▶ [Material supplied]
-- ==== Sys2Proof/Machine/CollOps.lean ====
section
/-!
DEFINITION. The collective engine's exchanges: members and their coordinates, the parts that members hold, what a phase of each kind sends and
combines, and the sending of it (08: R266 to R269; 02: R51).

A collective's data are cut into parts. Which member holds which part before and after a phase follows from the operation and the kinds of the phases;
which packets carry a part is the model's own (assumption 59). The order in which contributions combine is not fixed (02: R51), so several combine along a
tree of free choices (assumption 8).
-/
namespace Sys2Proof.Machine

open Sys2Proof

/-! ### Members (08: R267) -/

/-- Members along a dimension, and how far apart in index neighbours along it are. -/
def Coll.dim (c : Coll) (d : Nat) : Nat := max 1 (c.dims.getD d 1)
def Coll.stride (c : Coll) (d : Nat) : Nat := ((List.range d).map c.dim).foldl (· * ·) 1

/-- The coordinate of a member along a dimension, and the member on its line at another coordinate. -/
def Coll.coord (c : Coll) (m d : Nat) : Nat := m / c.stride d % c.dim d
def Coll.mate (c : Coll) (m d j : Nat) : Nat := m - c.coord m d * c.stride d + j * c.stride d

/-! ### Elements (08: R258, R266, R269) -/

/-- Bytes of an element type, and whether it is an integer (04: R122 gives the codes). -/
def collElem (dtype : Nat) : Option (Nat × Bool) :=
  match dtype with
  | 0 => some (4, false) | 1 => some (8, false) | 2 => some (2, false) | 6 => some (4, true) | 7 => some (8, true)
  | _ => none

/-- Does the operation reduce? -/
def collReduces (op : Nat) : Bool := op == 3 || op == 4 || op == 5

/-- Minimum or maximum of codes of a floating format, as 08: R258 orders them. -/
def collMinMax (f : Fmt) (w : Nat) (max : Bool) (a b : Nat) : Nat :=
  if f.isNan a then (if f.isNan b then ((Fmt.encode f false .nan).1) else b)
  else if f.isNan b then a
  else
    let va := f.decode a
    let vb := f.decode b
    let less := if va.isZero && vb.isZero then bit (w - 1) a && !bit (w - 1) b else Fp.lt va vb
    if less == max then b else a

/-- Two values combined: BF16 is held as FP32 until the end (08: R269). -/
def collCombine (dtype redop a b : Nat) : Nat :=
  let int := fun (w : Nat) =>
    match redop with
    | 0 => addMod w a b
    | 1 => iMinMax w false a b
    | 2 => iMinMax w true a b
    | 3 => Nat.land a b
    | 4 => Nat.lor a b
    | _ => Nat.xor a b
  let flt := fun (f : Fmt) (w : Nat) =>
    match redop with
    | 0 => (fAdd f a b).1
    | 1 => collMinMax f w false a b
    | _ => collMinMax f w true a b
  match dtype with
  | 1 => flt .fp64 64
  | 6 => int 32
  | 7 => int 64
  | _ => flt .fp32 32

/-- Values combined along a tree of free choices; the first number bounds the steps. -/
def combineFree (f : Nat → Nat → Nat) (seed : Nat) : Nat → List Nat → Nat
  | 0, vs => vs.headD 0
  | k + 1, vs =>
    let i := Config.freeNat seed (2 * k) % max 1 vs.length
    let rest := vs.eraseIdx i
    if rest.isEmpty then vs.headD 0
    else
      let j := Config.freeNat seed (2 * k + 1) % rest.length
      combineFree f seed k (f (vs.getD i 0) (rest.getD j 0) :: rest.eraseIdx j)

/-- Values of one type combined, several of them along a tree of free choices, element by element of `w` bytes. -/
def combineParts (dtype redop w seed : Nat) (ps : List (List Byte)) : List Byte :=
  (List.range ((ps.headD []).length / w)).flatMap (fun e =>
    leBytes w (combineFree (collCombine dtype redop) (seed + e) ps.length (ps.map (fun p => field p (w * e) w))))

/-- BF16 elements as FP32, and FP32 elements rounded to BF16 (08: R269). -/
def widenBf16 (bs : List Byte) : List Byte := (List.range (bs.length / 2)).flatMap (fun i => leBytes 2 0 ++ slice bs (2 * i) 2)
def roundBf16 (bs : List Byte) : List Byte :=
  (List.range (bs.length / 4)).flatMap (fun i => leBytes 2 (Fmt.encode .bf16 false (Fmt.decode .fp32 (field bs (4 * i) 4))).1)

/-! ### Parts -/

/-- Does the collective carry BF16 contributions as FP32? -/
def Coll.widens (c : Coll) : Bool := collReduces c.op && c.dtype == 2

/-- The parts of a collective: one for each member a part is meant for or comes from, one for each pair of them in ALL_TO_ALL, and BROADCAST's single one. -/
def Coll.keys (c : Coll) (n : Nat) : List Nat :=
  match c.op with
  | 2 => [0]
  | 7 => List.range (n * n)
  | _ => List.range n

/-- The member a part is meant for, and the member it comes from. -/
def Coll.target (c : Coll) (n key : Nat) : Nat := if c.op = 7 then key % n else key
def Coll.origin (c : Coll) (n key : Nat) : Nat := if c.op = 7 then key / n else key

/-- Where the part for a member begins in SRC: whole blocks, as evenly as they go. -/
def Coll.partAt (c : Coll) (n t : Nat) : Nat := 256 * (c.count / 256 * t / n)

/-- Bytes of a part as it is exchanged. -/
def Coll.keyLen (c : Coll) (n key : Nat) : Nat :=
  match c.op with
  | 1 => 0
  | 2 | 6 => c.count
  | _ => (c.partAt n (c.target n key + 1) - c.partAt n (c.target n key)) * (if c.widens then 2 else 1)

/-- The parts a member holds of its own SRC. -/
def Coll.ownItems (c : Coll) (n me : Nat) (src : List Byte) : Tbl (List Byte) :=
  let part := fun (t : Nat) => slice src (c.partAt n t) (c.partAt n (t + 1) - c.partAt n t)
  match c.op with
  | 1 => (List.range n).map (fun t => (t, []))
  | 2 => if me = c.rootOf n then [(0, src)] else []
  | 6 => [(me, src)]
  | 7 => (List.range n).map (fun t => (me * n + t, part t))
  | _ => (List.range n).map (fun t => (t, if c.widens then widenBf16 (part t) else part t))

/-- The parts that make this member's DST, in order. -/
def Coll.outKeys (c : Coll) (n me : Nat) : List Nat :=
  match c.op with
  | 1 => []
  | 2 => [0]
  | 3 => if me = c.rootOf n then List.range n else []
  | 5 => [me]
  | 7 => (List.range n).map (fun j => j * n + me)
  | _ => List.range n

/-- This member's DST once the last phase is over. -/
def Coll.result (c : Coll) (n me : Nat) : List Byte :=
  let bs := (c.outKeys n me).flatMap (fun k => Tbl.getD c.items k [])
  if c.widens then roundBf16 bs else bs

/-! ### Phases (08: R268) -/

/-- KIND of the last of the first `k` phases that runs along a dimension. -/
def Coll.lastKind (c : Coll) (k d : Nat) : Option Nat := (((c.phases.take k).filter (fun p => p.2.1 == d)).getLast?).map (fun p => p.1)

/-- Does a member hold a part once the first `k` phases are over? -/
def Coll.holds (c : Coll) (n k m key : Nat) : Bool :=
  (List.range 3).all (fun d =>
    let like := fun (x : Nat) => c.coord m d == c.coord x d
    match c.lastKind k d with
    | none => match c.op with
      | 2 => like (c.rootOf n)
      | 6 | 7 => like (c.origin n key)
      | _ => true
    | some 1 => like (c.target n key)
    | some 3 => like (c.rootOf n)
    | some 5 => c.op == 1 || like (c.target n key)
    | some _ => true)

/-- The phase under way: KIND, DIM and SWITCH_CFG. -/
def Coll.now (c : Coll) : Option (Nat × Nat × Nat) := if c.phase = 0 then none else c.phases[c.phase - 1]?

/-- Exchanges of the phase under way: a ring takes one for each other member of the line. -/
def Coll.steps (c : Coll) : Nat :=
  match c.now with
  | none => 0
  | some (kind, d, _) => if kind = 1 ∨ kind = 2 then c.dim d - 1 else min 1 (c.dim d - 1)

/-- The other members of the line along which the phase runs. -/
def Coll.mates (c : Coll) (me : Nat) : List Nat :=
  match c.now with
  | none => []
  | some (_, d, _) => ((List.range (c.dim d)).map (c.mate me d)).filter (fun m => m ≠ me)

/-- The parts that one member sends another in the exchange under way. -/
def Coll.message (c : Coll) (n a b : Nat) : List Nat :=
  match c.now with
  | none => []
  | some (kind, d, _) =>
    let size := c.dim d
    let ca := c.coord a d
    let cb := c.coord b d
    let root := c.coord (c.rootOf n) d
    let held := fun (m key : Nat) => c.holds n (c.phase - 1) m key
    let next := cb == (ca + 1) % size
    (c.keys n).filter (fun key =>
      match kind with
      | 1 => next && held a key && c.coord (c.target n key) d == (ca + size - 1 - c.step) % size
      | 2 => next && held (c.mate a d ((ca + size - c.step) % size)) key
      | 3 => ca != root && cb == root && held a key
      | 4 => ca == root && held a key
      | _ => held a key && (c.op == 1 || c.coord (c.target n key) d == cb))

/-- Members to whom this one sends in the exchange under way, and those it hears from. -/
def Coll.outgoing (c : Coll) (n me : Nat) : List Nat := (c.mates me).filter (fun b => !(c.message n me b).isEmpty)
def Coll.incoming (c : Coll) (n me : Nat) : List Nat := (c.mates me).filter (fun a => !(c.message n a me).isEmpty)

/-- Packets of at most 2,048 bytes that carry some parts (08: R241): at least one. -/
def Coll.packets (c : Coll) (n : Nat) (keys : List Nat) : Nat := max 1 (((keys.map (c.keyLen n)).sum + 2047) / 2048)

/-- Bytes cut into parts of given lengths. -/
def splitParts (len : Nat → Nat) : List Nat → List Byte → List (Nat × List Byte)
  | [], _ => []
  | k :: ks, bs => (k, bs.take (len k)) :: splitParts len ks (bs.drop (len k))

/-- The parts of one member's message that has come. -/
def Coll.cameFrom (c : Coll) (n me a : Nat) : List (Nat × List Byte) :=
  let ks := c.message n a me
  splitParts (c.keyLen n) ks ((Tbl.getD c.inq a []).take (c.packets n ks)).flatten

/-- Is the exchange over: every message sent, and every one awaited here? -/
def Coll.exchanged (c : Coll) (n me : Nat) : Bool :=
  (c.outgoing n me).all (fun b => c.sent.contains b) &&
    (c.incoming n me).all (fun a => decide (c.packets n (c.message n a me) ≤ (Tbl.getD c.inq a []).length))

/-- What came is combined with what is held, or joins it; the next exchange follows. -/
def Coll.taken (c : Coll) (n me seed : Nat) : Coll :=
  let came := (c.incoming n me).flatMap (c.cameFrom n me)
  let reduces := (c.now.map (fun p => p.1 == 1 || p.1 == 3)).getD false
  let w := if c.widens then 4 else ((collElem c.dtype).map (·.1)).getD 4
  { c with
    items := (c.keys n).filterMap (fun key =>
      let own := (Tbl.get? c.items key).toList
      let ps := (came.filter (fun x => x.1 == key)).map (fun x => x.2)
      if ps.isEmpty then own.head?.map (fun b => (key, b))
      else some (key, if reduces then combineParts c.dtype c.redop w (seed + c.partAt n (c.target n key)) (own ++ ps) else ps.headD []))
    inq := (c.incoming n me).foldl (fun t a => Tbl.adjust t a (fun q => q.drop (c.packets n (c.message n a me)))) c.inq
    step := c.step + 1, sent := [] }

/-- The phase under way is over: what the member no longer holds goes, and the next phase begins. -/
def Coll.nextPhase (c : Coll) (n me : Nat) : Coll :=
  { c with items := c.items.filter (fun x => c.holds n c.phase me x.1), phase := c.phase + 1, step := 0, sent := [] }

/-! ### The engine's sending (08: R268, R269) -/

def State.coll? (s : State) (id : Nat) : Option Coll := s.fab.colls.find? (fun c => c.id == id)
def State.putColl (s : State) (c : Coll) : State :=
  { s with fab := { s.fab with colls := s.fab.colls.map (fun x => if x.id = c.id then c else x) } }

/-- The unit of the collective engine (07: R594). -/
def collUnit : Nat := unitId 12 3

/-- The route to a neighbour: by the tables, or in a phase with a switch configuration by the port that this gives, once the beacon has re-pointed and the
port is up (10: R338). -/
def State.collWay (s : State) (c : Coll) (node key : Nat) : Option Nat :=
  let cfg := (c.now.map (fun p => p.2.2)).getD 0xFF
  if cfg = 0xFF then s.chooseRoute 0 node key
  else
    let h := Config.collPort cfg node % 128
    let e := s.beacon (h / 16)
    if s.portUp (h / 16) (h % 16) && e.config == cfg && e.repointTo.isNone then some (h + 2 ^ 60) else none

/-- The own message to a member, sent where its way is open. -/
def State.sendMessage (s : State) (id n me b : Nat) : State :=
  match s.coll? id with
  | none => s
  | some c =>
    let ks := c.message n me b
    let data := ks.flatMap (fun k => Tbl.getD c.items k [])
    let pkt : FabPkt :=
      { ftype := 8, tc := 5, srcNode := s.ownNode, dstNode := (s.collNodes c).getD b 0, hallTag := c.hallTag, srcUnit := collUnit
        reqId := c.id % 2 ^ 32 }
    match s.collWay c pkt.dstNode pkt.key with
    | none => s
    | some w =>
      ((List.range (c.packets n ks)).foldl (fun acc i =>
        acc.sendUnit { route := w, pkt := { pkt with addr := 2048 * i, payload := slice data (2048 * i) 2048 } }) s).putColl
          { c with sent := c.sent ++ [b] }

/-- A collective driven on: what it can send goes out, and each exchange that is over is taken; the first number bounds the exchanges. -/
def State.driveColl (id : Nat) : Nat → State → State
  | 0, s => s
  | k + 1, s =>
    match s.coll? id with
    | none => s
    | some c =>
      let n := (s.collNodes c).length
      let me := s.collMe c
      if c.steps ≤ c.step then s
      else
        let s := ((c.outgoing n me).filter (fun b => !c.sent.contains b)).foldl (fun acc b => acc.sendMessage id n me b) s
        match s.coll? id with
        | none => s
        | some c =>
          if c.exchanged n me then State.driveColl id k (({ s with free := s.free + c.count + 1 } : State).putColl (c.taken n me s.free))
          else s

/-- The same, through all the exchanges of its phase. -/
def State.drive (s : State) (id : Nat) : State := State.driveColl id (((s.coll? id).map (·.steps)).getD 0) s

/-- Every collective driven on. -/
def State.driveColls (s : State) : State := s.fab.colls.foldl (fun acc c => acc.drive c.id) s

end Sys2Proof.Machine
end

▶ [What is expected]
State how many lines in the records above contain the word "engine". Give nothing but the number.

▶ [Answer to the problem]
3